# Datascientest MLOps Training: FastAPI Quiz API
 
Author:
[Dominik Bursy](mailto:dominik.bursy@allianz.com)
 
Last Update: 06 June 2023
 
---
 
The objective of this notebook is to test the Datascience Quiz API.

For the documentation see [API Docs](http://localhost:8000/docs) or [API Redoc](http://localhost:8000/redoc) which follows the standards as described by [FastAPI Metadata Tutorial](https://fastapi.tiangolo.com/tutorial/metadata/).

To start the API please run: 
- source venv/bin/activate
- uvicorn quiz_api_main:api --reload
 
---
 
## Table of Contents

- [Load Packages](#packages)
- [API Authentication](#authentication)
- [Public Endpoints](#public)
- [User Endpoints](#user)
- [Admin Endpoints](#admin)

---

## Load Packages <a class="anchor" id="packages"></a>

In [34]:
import pandas as pd
import base64
import requests
import json
from urllib.parse import quote

---

## API Authentication <a class="anchor" id="authentication"></a>

Credentials are provided through the Authorization header.

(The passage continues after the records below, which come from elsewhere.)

/-- The place of a DSEQ, counted from the oldest retained one. -/
def State.dseqPlace (e : State) (first : Nat) : Nat := (first + 2 ^ 32 - e.regN Reg.HIF_OLDEST_DSEQ) % 2 ^ 32

theorem bodyReplay_eq (h1 : 1 ≤ param p 20 2) (h2 : param p 20 2 ≤ 4096) :
    bodyReplay p e =
      (let first := param p 16 4; let count := param p 20 2; let k := e.dseqPlace first; let quiet := p.flags.testBit 0
       if k < e.hif.buf.length then
         (⟨St.ok, 0, result [(20, 4, first), (24, 2, ((e.hif.buf.drop k).take count).length)]⟩,
           e.copies quiet ((e.hif.buf.drop k).take count))
       else if 2 ^ 31 ≤ k then
         (⟨St.ok, 1, result [(20, 4, e.regN Reg.HIF_OLDEST_DSEQ), (24, 2, (e.hif.buf.take count).length)]⟩,
           e.copies quiet (e.hif.buf.take count))
       else (⟨St.ok, 2, zeros 12⟩, e)) := by
  rw [bodyReplay, if_neg (by omega)]
  rfl

end

/-- The Result of a record is its first 12 bytes, filled up with zeros. -/
theorem Recorded.of_result {e t : State} {opcode status detail hseq : Nat} {res res' : List Byte} {consumed quiet : Bool}
    (h : Recorded e opcode status detail hseq res consumed quiet t) (hres : (res' ++ zeros 12).take 12 = (res ++ zeros 12).take 12) :
    Recorded e opcode status detail hseq res' consumed quiet t := by
  obtain ⟨hlast, hsame⟩ := h
  exact ⟨hres ▸ hlast, hsame⟩

theorem take_zeros_take (l : List Byte) (n : Nat) : (l.take n ++ zeros n).take n = ((l ++ zeros n).take n ++ zeros n).take n := by
  simp only [List.take_append, List.take_take, zeros, List.length_take, List.length_append, List.length_replicate, List.take_replicate]
  rcases Nat.le_total n l.length with h | h
  · simp [h]
  · simp [h]

/-- Settles O15, one command after the other: each is its opcode's meaning in the entry state, replied. -/
theorem sessionCommandsComplete : Obligations.SessionCommandsComplete := by
  refine ⟨fun p s ha ht hfree => ?opened, fun p s ha => ?closed, fun p s ha => ?queried, fun p s ha h1 h2 => ?replayed,
    fun p s ha => ?nop, fun code p s ha hundef hcode => ?undefined⟩
  case opened =>
    have hb := bodySessionOpen_of_free (e := s.entry 0x0101 p) ht (hfree.imp_left ((State.context_entry rfl (by decide) s p).trans ·))
    have hlast : (s.entry 0x0101 p).hif.lastContext = s.hif.lastContext := by rw [State.entry_hif rfl (by decide)]
    rw [hlast, State.regN_entry rfl (by decide) s p (by decide), State.regN_entry rfl (by decide) s p (by decide)] at hb
    exact ⟨_, rfl, command_admitted ha rfl hb rfl nofun⟩
  case closed => exact ⟨_, rfl, command_replied ha rfl (rfl : bodySessionClose p _ = _) rfl rfl nofun⟩
  case queried =>
    have hb : bodySessionQuery p (s.entry 0x0103 p) =
        (Reply.ok [(20, 4, s.regN Reg.HIF_NEXT_HSEQ), (24, 4, s.regN Reg.HIF_LAST_DSEQ), (28, 2, s.context), (30, 2, s.residentMask)],
          if param p 16 8 = 0 then s.entry 0x0103 p
          else (s.entry 0x0103 p).hostSt (param p 16 8) (s.entry 0x0103 p).snapshotBytes) := by
      obtain ⟨_, h⟩ := State.ctlWork_frame s p.layer p.operator 2
      rw [State.entry_of_not_long rfl (by decide), h]
      rfl
    exact ⟨_, rfl, command_admitted ha rfl hb rfl nofun⟩
  case replayed =>
    have hb := bodyReplay_eq (e := s.entry 0x0104 p) h1 h2
    have hold := State.regN_entry rfl (by decide) (code := 0x0104) s p (x := Reg.HIF_OLDEST_DSEQ) (by decide)
    simp only [State.dseqPlace, hold, State.entry_hif (code := 0x0104) rfl (by decide) s p] at hb
    refine ⟨_, rfl, fun hk => ?_, fun hk hlo => ?_, fun hk hhi => ?_⟩
    · exact command_replied ha rfl (hb.trans (if_pos hk)) rfl rfl nofun
    · exact command_replied ha rfl (hb.trans ((if_neg (Nat.not_lt.2 hk)).trans (if_pos hlo))) rfl rfl nofun
    · exact command_replied ha rfl (hb.trans ((if_neg (Nat.not_lt.2 hk)).trans (if_neg (Nat.not_le.2 hhi)))) rfl rfl nofun
  case nop =>
    have hrec : Replied (s.entry 0x0105 p) 0x0105 p St.ok 0 ((p.params ++ zeros 12).take 12) (command 0x0105 p s) :=
      command_replied ha rfl rfl rfl rfl nofun
    exact ⟨_, rfl, hrec.of_result (take_zeros_take p.params 12)⟩
  case undefined =>
    have hexec : exec (.badOpcode code p) s = .next (command code p s) := by
      show Host.Outcome.next (if (opSpec code).isSome ∨ 65536 ≤ code then s else command code p s) = _
      rw [if_neg (by simp [hundef, hcode])]
    exact ⟨_, hexec, command_undefined ha hundef⟩

end Sys2Proof.Machine
end

section
/-! PROOF. Sessions and the numbers of records (R72, R76): a command that is not long is answered by one record, the next in number. -/

namespace Sys2Proof.Machine

/-! ### What a report leaves -/

section
variable {e t : State} (h : SameButReport e t)
include h

/-- Beside its report a state differs from the one reported on in the host interface, the registers and what is observed. -/
theorem SameButReport.frame : ∃ hif regs obs, t = { e with hif := hif, regs := regs, obs := obs } := ⟨_, _, _, h.1⟩

theorem SameButReport.func (id : Nat) : t.func id = e.func id := by
  obtain ⟨_, _, _, ht⟩ := h.frame
  rw [ht]
  rfl

theorem SameButReport.brake : t.obs.brake = e.obs.brake := by rw [h.1]

end

/-! ### A packet that passes the checks of Table 3.5 -/

section
variable {s : State} {code : Nat} {p : CmdPacket}

theorem State.passes_spec (h : s.passes code p = true) :
    (s.alive = true ∧ s.isReady = true ∧ s.crb.barUp = true ∧ s.hif.waiting = []) ∧
      (s.isBraked = false ∧ s.pairPrimary = false ∧ s.fenced p = false) ∧
      (outOfSequence code = true ∨ s.context ≠ 0 ∧ p.context = s.context ∧ p.hseq = s.regN Reg.HIF_NEXT_HSEQ) ∧
      headerRefusal (opSpec code) p = none ∧ s.familyRefusal true code = none := by
  simp only [State.passes, Bool.and_eq_true, Bool.or_eq_true, Bool.not_eq_true', Option.isNone_iff_eq_none, List.isEmpty_iff, bne_iff_ne,
    beq_iff_eq] at h
  obtain ⟨⟨⟨⟨⟨⟨⟨⟨⟨⟨ha, hr⟩, hb⟩, hw⟩, hbrk⟩, hprim⟩, hfen⟩, hseq⟩, hhdr⟩, hfam⟩, -⟩ := h
  exact ⟨⟨ha, hr, hb, hw⟩, ⟨hbrk, hprim, hfen⟩, hseq.imp_right fun ⟨⟨h0, hc⟩, hq⟩ => ⟨h0, hc, hq⟩, hhdr, hfam⟩

variable {o : OpSpec} (ho : opSpec code = some o) (hk : o.kind ≠ .long)
include ho hk

/-- A packet that passes comes to the checks from step 3 on in its entry state. -/
theorem command_entered (h : s.passes code p = true) : command code p s = (s.entry code p).checked true (!outOfSequence code) code p := by
  obtain ⟨⟨ha, hr, hb, hw⟩, ⟨-, -, hfen⟩, hseq, -⟩ := State.passes_spec h
  rw [command_taken ha hr hb hw, State.entry_of_not_long ho hk]
  cases hoc : outOfSequence code with
  | true => exact State.take_out_of_sequence hoc (by simpa using hfen)
  | false =>
    obtain ⟨h0, hc, hq⟩ := hseq.resolve_left (by simp [hoc])
    rw [State.take_in_sequence hoc (by simpa using h0) (by simpa using hc) (by simpa using hq) (by simpa using hfen), State.regN_ctlWork]
    rfl
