-- ==== Sys2Proof/Machine/Flags.lean ====
section
/-!
DEFINITION. The block has no flags (10_state.md R26).  Its only status bits are the fields of CTRL and
STATUS (10_state.md R30, R31), given here as the words software sees, and the level IRQ computed from
them (60_exceptions.md R224).
-/

namespace Sys2Proof.Machine

/-- CTRL as it is read: GO reads 0, bits 31:3 read 0 (10_state.md R30). -/
def State.ctrlWord (s : State) : Word := BitVec.ofNat 32 (2 * s.ieDone.toNat + 4 * s.ieFault.toNat)

/-- STATUS as it is read: bits 31:4 read 0 (10_state.md R31). -/
def State.statusWord (s : State) : Word :=
  BitVec.ofNat 32 (s.busy.toNat + 2 * s.done.toNat + 4 * s.fault.toNat + 8 * s.tcValid.toNat)

/-- The level of the interrupt output (60_exceptions.md R224). -/
def State.irq (s : State) : Bool := (s.done && s.ieDone) || (s.fault && s.ieFault)

/-- A host write to STATUS: DONE and FAULT are write-1-to-clear, the rest is unchanged
(10_state.md R31). -/
def State.writeStatus (s : State) (v : Word) : State :=
  { s with done := s.done && !v.getLsbD 1, fault := s.fault && !v.getLsbD 2 }

/-- A host write to the interrupt enables of CTRL (10_state.md R30). -/
def State.writeEnables (s : State) (v : Word) : State :=
  { s with ieDone := v.getLsbD 1, ieFault := v.getLsbD 2 }

end Sys2Proof.Machine
end

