/-- 20_memory.md R73, R75, 70_reset_and_hazards.md R250, 93_implementation_defined.md I22: before GO and after BUSY
falls the host reads and writes any byte the platform backs.  During a run it does too: a byte the block has not
written reads as it is, what the host itself wrote there included; a byte the host writes is then, read by the block,
the old or the new value, no other byte changed; of a byte the block has written during the run the host gets a value
it has held in the run (log entry 8).  The model
stops at a byte that is not backed and at an access that reaches the window and is not one aligned 32-bit register
(log entry 9). -/
def Obligations.HostMemoryAccesses : Prop :=
  ∀ s : State,
    (∀ a b rest, s.inputs = .memWrite a b :: rest → StoreInv s → s.admits a = true →
      ∃ t, step s = .next t ∧ t = { s with inputs := rest, mem := t.mem, past := t.past } ∧ t.byteAt a = b ∧
        (∀ c, c ≠ a → t.byteAt c = s.byteAt c) ∧ (s.busy = false → t.past = s.past) ∧
        (s.busy = true → (∀ w ∈ s.past, w.addr ≠ a) → ∀ v u, memRead a 1 t = .ok v u →
          v = (s.byteAt a).toNat ∨ v = b.toNat) ∧
        ∀ c n, Settled s c n → ¬InRange c n a → memRead c n t = .ok (s.leValue n c) t) ∧
    (∀ a rest, s.inputs = .memRead a :: rest → s.admits a = true →
      ∃ t, step s = .next t ∧ t = { s with inputs := rest, hostData := t.hostData, draws := t.draws } ∧
        (s.busy = false ∨ (∀ w ∈ s.past, w.addr = a → w.byHost = true) →
          t.draws = s.draws ∧ t.hostData.toNat = (s.byteAt a).toNat) ∧
        (t.hostData.toNat = (s.byteAt a).toNat ∨
          ∃ w ∈ s.past, w.addr = a ∧ t.hostData.toNat = w.old.toNat)) ∧
    (∀ a b rest, (s.inputs = .memWrite a b :: rest ∨ s.inputs = .memRead a :: rest) →
      s.admits a = false → step s = .refused .hostOutsideMemory) ∧
    ∀ addr size v rest, (s.inputs = .regWrite addr size v :: rest ∨ s.inputs = .regRead addr size :: rest) →
      0 < size →
      (addr < s.mmioBase + 512 → s.mmioBase < addr + size →
        ¬(s.mmioBase ≤ addr ∧ size = 4 ∧ (addr - s.mmioBase) % 4 = 0) → step s = .refused .hostAccess) ∧
      (s.mmioBase + 512 ≤ addr ∨ addr + size ≤ s.mmioBase → step s = .next { s with inputs := rest })

/-- 70_reset_and_hazards.md R245, R247, 10_state.md R51, R53: the reset input puts every register at its reset value at
any time; while idle or stuck, and where it comes before the first byte write of a run's command, memory is unchanged;
else the first `kept` byte writes of the command in progress stay, the later ones never happened, and every byte
the command does not store is unchanged (log entry 10); where all its writes stay, so do the draws it made. -/
def Obligations.ResetInput : Prop :=
  ∀ (s : State) (kept : Nat) (rest : List HostEvent), s.inputs = .reset kept :: rest →
    ∃ t, step s = .next t ∧ (∀ r, t.getX r = 0) ∧ (∀ c, c ≠ .id → csrValue t c = 0) ∧
      t.irq = false ∧ t.hung = false ∧ t.inputs = rest ∧ t.holes = s.holes ∧ t.mmioBase = s.mmioBase ∧
      (s.busy = false ∨ s.hung = true ∨ kept = 0 → t.mem = s.mem) ∧
      (StoreInv s → ∀ u l, step { s with inputs := [] } = .next u → u.past = l ++ s.past →
        t.mem = undo (l.length - kept) l u.mem ∧ (l.length ≤ kept → t.draws = u.draws) ∧
        ∀ a, (∀ w ∈ l, w.addr ≠ a) → t.byteAt a = s.byteAt a)
end

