/-! ### hostGetsAny -/

@[simp] theorem State.hostGetsAny_x (s : State) : (s.hostGetsAny).x = s.x := rfl
@[simp] theorem State.hostGetsAny_cp (s : State) : (s.hostGetsAny).cp = s.cp := rfl
@[simp] theorem State.hostGetsAny_ieDone (s : State) : (s.hostGetsAny).ieDone = s.ieDone := rfl
@[simp] theorem State.hostGetsAny_ieFault (s : State) : (s.hostGetsAny).ieFault = s.ieFault := rfl
@[simp] theorem State.hostGetsAny_busy (s : State) : (s.hostGetsAny).busy = s.busy := rfl
@[simp] theorem State.hostGetsAny_done (s : State) : (s.hostGetsAny).done = s.done := rfl
@[simp] theorem State.hostGetsAny_fault (s : State) : (s.hostGetsAny).fault = s.fault := rfl
@[simp] theorem State.hostGetsAny_tcValid (s : State) : (s.hostGetsAny).tcValid = s.tcValid := rfl
@[simp] theorem State.hostGetsAny_cmdBase (s : State) : (s.hostGetsAny).cmdBase = s.cmdBase := rfl
@[simp] theorem State.hostGetsAny_cmdCount (s : State) : (s.hostGetsAny).cmdCount = s.cmdCount := rfl
@[simp] theorem State.hostGetsAny_faultCode (s : State) : (s.hostGetsAny).faultCode = s.faultCode := rfl
@[simp] theorem State.hostGetsAny_faultInfo (s : State) : (s.hostGetsAny).faultInfo = s.faultInfo := rfl
@[simp] theorem State.hostGetsAny_rng (s : State) : (s.hostGetsAny).rng = s.rng := rfl
@[simp] theorem State.hostGetsAny_br (s : State) : (s.hostGetsAny).br = s.br := rfl
@[simp] theorem State.hostGetsAny_bw (s : State) : (s.hostGetsAny).bw = s.bw := rfl
@[simp] theorem State.hostGetsAny_tcBp0 (s : State) : (s.hostGetsAny).tcBp0 = s.tcBp0 := rfl
@[simp] theorem State.hostGetsAny_tcBp1 (s : State) : (s.hostGetsAny).tcBp1 = s.tcBp1 := rfl
@[simp] theorem State.hostGetsAny_tcBp2 (s : State) : (s.hostGetsAny).tcBp2 = s.tcBp2 := rfl
@[simp] theorem State.hostGetsAny_tcBp3 (s : State) : (s.hostGetsAny).tcBp3 = s.tcBp3 := rfl
@[simp] theorem State.hostGetsAny_gWidth (s : State) : (s.hostGetsAny).gWidth = s.gWidth := rfl
@[simp] theorem State.hostGetsAny_gHeight (s : State) : (s.hostGetsAny).gHeight = s.gHeight := rfl
@[simp] theorem State.hostGetsAny_gStride (s : State) : (s.hostGetsAny).gStride = s.gStride := rfl
@[simp] theorem State.hostGetsAny_gSrclen (s : State) : (s.hostGetsAny).gSrclen = s.gSrclen := rfl
@[simp] theorem State.hostGetsAny_tc (s : State) : (s.hostGetsAny).tc = s.tc := rfl
@[simp] theorem State.hostGetsAny_mem (s : State) : (s.hostGetsAny).mem = s.mem := rfl
@[simp] theorem State.hostGetsAny_past (s : State) : (s.hostGetsAny).past = s.past := rfl
@[simp] theorem State.hostGetsAny_hung (s : State) : (s.hostGetsAny).hung = s.hung := rfl
@[simp] theorem State.hostGetsAny_holes (s : State) : (s.hostGetsAny).holes = s.holes := rfl
@[simp] theorem State.hostGetsAny_mmioBase (s : State) : (s.hostGetsAny).mmioBase = s.mmioBase := rfl
@[simp] theorem State.hostGetsAny_writesLeft (s : State) : (s.hostGetsAny).writesLeft = s.writesLeft := rfl
@[simp] theorem State.hostGetsAny_inputs (s : State) : (s.hostGetsAny).inputs = s.inputs := rfl
@[simp] theorem State.hostGetsAny_hostData (s : State) : (s.hostGetsAny).hostData = Config.busyRead s.draws := rfl
@[simp] theorem State.hostGetsAny_draws (s : State) : (s.hostGetsAny).draws = s.draws + 1 := rfl
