-- ==== Sys2Proof/Laws/PerInstr.lean ====
section
/-!
SUPPORT. Statements about every command, made command by command: the word of each lies in its row of
spec/opcode_table.json (30_encoding.md R89: a command's match under its mask).
-/

namespace Sys2Proof.Laws

/-- The row (mask, match) of a command in spec/opcode_table.json (30_encoding.md R89). -/
def tableRow : Instr → Word × Word
  | .nop => (0xFFFFFFFF, 0x00000000)
  | .stop => (0xFFFFFFFF, 0x01000000)
  | .li _ _ => (0xFF0F0000, 0x02000000)
  | .lui _ _ => (0xFF0F0000, 0x03000000)
  | .csrr _ _ => (0xFF0FFF00, 0x04000000)
  | .csrw _ _ => (0xFFF0FF00, 0x05000000)
  | .brInit _ _ => (0xFF00FFFF, 0x10000000)
  | .brPeek _ _ => (0xFF0FFFC0, 0x11000000)
  | .brGet _ _ => (0xFF0FFFC0, 0x12000000)
  | .brSkip _ => (0xFFFFFFC0, 0x13000000)
  | .bwInit _ _ => (0xFF00FFFF, 0x18000000)
  | .bwPut _ _ => (0xFFF0FFC0, 0x19000000)
  | .bwFin _ => (0xFF0FFFFF, 0x1A000000)
  | .tcBuild => (0xFFFFFFFF, 0x20000000)
  | .tcDith _ _ => (0xFF00FFFF, 0x21000000)
  | .tcRlk _ _ => (0xFF00FFFF, 0x22000000)
  | .tcCtr _ _ => (0xFF00FFFF, 0x23000000)
  | .tcBd _ _ => (0xFF00FFFF, 0x24000000)
  | .dcDph _ _ => (0xFF0FFFFE, 0x30000000)
  | .dcEph _ _ => (0xFF0FFFFE, 0x31000000)
  | .dcDrow _ _ => (0xFF00FFFF, 0x32000000)
  | .dcErow _ _ => (0xFF00FFFF, 0x33000000)
  | .dcDec _ _ => (0xFF00FFFF, 0x34000000)
  | .dcEnc _ _ => (0xFF00FFFF, 0x35000000)

/-- A word under a mask, field by field: the opcode is kept, each other field is zero under its mask. -/
theorem wordOf_and (f : Fields) (am bm : BitVec 4) (im : BitVec 16)
    (ha : BitVec.ofFin (w := 4) f.a &&& am = 0#4) (hb : BitVec.ofFin (w := 4) f.b &&& bm = 0#4)
    (hi : f.imm &&& im = 0#16) :
    wordOf f &&& (0xFF#8 ++ am ++ bm ++ im : BitVec (8 + 4 + 4 + 16)) =
      (f.op ++ 0#4 ++ 0#4 ++ 0#16 : BitVec (8 + 4 + 4 + 16)) := by
  have ho : f.op &&& 0xFF#8 = f.op := BitVec.and_allOnes
  unfold wordOf
  rw [BitVec.and_append, BitVec.and_append, BitVec.and_append, ho, ha, hb, hi]

theorem csrNum_mask (c : Csr) : (csrNum c).setWidth 16 &&& 0xFF00#16 = 0#16 := by
  cases c <;> rfl

theorem count_mask : ∀ n : BitVec 6, n.setWidth 16 &&& 0xFFC0#16 = 0#16 := by decide

theorem phase_mask : ∀ j : Phase, BitVec.ofNat 16 j.val &&& 0xFFFE#16 = 0#16 := by decide

namespace OpcodeTable

/-- The word of the command has the bits its row of the opcode table fixes (30_encoding.md R89). -/
def Statement (i : Instr) : Prop := encode i &&& (tableRow i).1 = (tableRow i).2

theorem nop : Statement (.nop) := by
  refine Eq.trans (wordOf_and (encodeFields (.nop)) 0xF#4 0xF#4 0xFFFF#16 ?_ ?_ ?_) ?_ <;>
    (simp only [encodeFields, tableRow]; decide)

theorem stop : Statement (.stop) := by
  refine Eq.trans (wordOf_and (encodeFields (.stop)) 0xF#4 0xF#4 0xFFFF#16 ?_ ?_ ?_) ?_ <;>
    (simp only [encodeFields, tableRow]; decide)

theorem li (rd : Reg) (imm : BitVec 16) : Statement (.li rd imm) := by
  refine Eq.trans (wordOf_and (encodeFields (.li rd imm)) 0#4 0xF#4 0x0000#16 BitVec.and_zero ?_ BitVec.and_zero) ?_ <;>
    (simp only [encodeFields, tableRow]; decide)

theorem lui (rd : Reg) (imm : BitVec 16) : Statement (.lui rd imm) := by
  refine Eq.trans (wordOf_and (encodeFields (.lui rd imm)) 0#4 0xF#4 0x0000#16 BitVec.and_zero ?_ BitVec.and_zero) ?_ <;>
    (simp only [encodeFields, tableRow]; decide)

theorem csrr (rd : Reg) (c : Csr) : Statement (.csrr rd c) := by
  refine Eq.trans (wordOf_and (encodeFields (.csrr rd c)) 0#4 0xF#4 0xFF00#16 BitVec.and_zero ?_ (csrNum_mask _)) ?_ <;>
    (simp only [encodeFields, tableRow]; decide)

theorem csrw (c : Csr) (rs : Reg) : Statement (.csrw c rs) := by
  refine Eq.trans (wordOf_and (encodeFields (.csrw c rs)) 0xF#4 0#4 0xFF00#16 ?_ BitVec.and_zero (csrNum_mask _)) ?_ <;>
    (simp only [encodeFields, tableRow]; decide)

theorem brInit (ra rl : Reg) : Statement (.brInit ra rl) := by
  refine Eq.trans (wordOf_and (encodeFields (.brInit ra rl)) 0#4 0#4 0xFFFF#16 BitVec.and_zero BitVec.and_zero ?_) ?_ <;>
    (simp only [encodeFields, tableRow]; decide)

theorem brPeek (rd : Reg) (n : BitVec 6) : Statement (.brPeek rd n) := by
  refine Eq.trans (wordOf_and (encodeFields (.brPeek rd n)) 0#4 0xF#4 0xFFC0#16 BitVec.and_zero ?_ (count_mask _)) ?_ <;>
    (simp only [encodeFields, tableRow]; decide)

theorem brGet (rd : Reg) (n : BitVec 6) : Statement (.brGet rd n) := by
  refine Eq.trans (wordOf_and (encodeFields (.brGet rd n)) 0#4 0xF#4 0xFFC0#16 BitVec.and_zero ?_ (count_mask _)) ?_ <;>
    (simp only [encodeFields, tableRow]; decide)

theorem brSkip (n : BitVec 6) : Statement (.brSkip n) := by
  refine Eq.trans (wordOf_and (encodeFields (.brSkip n)) 0xF#4 0xF#4 0xFFC0#16 ?_ ?_ (count_mask _)) ?_ <;>
    (simp only [encodeFields, tableRow]; decide)

theorem bwInit (ra rl : Reg) : Statement (.bwInit ra rl) := by
  refine Eq.trans (wordOf_and (encodeFields (.bwInit ra rl)) 0#4 0#4 0xFFFF#16 BitVec.and_zero BitVec.and_zero ?_) ?_ <;>
    (simp only [encodeFields, tableRow]; decide)

theorem bwPut (rs : Reg) (n : BitVec 6) : Statement (.bwPut rs n) := by
  refine Eq.trans (wordOf_and (encodeFields (.bwPut rs n)) 0xF#4 0#4 0xFFC0#16 ?_ BitVec.and_zero (count_mask _)) ?_ <;>
    (simp only [encodeFields, tableRow]; decide)

theorem bwFin (rd : Reg) : Statement (.bwFin rd) := by
  refine Eq.trans (wordOf_and (encodeFields (.bwFin rd)) 0#4 0xF#4 0xFFFF#16 BitVec.and_zero ?_ ?_) ?_ <;>
    (simp only [encodeFields, tableRow]; decide)

theorem tcBuild : Statement (.tcBuild) := by
  refine Eq.trans (wordOf_and (encodeFields (.tcBuild)) 0xF#4 0xF#4 0xFFFF#16 ?_ ?_ ?_) ?_ <;>
    (simp only [encodeFields, tableRow]; decide)

theorem tcDith (rd rs : Reg) : Statement (.tcDith rd rs) := by
  refine Eq.trans (wordOf_and (encodeFields (.tcDith rd rs)) 0#4 0#4 0xFFFF#16 BitVec.and_zero BitVec.and_zero ?_) ?_ <;>
    (simp only [encodeFields, tableRow]; decide)

theorem tcRlk (rd rs : Reg) : Statement (.tcRlk rd rs) := by
  refine Eq.trans (wordOf_and (encodeFields (.tcRlk rd rs)) 0#4 0#4 0xFFFF#16 BitVec.and_zero BitVec.and_zero ?_) ?_ <;>
    (simp only [encodeFields, tableRow]; decide)

theorem tcCtr (rd rs : Reg) : Statement (.tcCtr rd rs) := by
  refine Eq.trans (wordOf_and (encodeFields (.tcCtr rd rs)) 0#4 0#4 0xFFFF#16 BitVec.and_zero BitVec.and_zero ?_) ?_ <;>
    (simp only [encodeFields, tableRow]; decide)

theorem tcBd (rd rs : Reg) : Statement (.tcBd rd rs) := by
  refine Eq.trans (wordOf_and (encodeFields (.tcBd rd rs)) 0#4 0#4 0xFFFF#16 BitVec.and_zero BitVec.and_zero ?_) ?_ <;>
    (simp only [encodeFields, tableRow]; decide)

theorem dcDph (ra : Reg) (j : Phase) : Statement (.dcDph ra j) := by
  refine Eq.trans (wordOf_and (encodeFields (.dcDph ra j)) 0#4 0xF#4 0xFFFE#16 BitVec.and_zero ?_ (phase_mask _)) ?_ <;>
    (simp only [encodeFields, tableRow]; decide)

theorem dcEph (ra : Reg) (j : Phase) : Statement (.dcEph ra j) := by
  refine Eq.trans (wordOf_and (encodeFields (.dcEph ra j)) 0#4 0xF#4 0xFFFE#16 BitVec.and_zero ?_ (phase_mask _)) ?_ <;>
    (simp only [encodeFields, tableRow]; decide)

theorem dcDrow (ra rb : Reg) : Statement (.dcDrow ra rb) := by
  refine Eq.trans (wordOf_and (encodeFields (.dcDrow ra rb)) 0#4 0#4 0xFFFF#16 BitVec.and_zero BitVec.and_zero ?_) ?_ <;>
    (simp only [encodeFields, tableRow]; decide)

theorem dcErow (ra rb : Reg) : Statement (.dcErow ra rb) := by
  refine Eq.trans (wordOf_and (encodeFields (.dcErow ra rb)) 0#4 0#4 0xFFFF#16 BitVec.and_zero BitVec.and_zero ?_) ?_ <;>
    (simp only [encodeFields, tableRow]; decide)

theorem dcDec (ra rb : Reg) : Statement (.dcDec ra rb) := by
  refine Eq.trans (wordOf_and (encodeFields (.dcDec ra rb)) 0#4 0#4 0xFFFF#16 BitVec.and_zero BitVec.and_zero ?_) ?_ <;>
    (simp only [encodeFields, tableRow]; decide)

theorem dcEnc (ra rb : Reg) : Statement (.dcEnc ra rb) := by
  refine Eq.trans (wordOf_and (encodeFields (.dcEnc ra rb)) 0#4 0#4 0xFFFF#16 BitVec.and_zero BitVec.and_zero ?_) ?_ <;>
    (simp only [encodeFields, tableRow]; decide)

end OpcodeTable

end Sys2Proof.Laws
end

This header will contain a value that is: Basic username:password but with username:password encoded in base 64.

Credentials:
- "admin": "4dm1N"
- "alice": "wonderland"
- "bob": "builder"
- "clementine": "mandarine"

[External Ressource for Basic Authentication](https://dock2learn.com/tech/how-to-implement-basic-authentication-with-fastapi/)

In [35]:
print(base64.b64encode(b"admin:4dm1N").decode("utf-8"))
print(base64.b64encode(b"alice:wonderland").decode("utf-8"))
print(base64.b64encode(b"bob:builder").decode("utf-8"))
print(base64.b64encode(b"clementine:mandarine").decode("utf-8"))

YWRtaW46NGRtMU4=
YWxpY2U6d29uZGVybGFuZA==
Ym9iOmJ1aWxkZXI=
Y2xlbWVudGluZTptYW5kYXJpbmU=


## Public Endpoints <a class="anchor" id="public"></a>

In [36]:
# Specify endpoint
url = "http://localhost:8000/"

# The client should pass the API key in the headers
headers = {
  'Content-Type': 'application/json',
}

response = requests.get(url, headers=headers)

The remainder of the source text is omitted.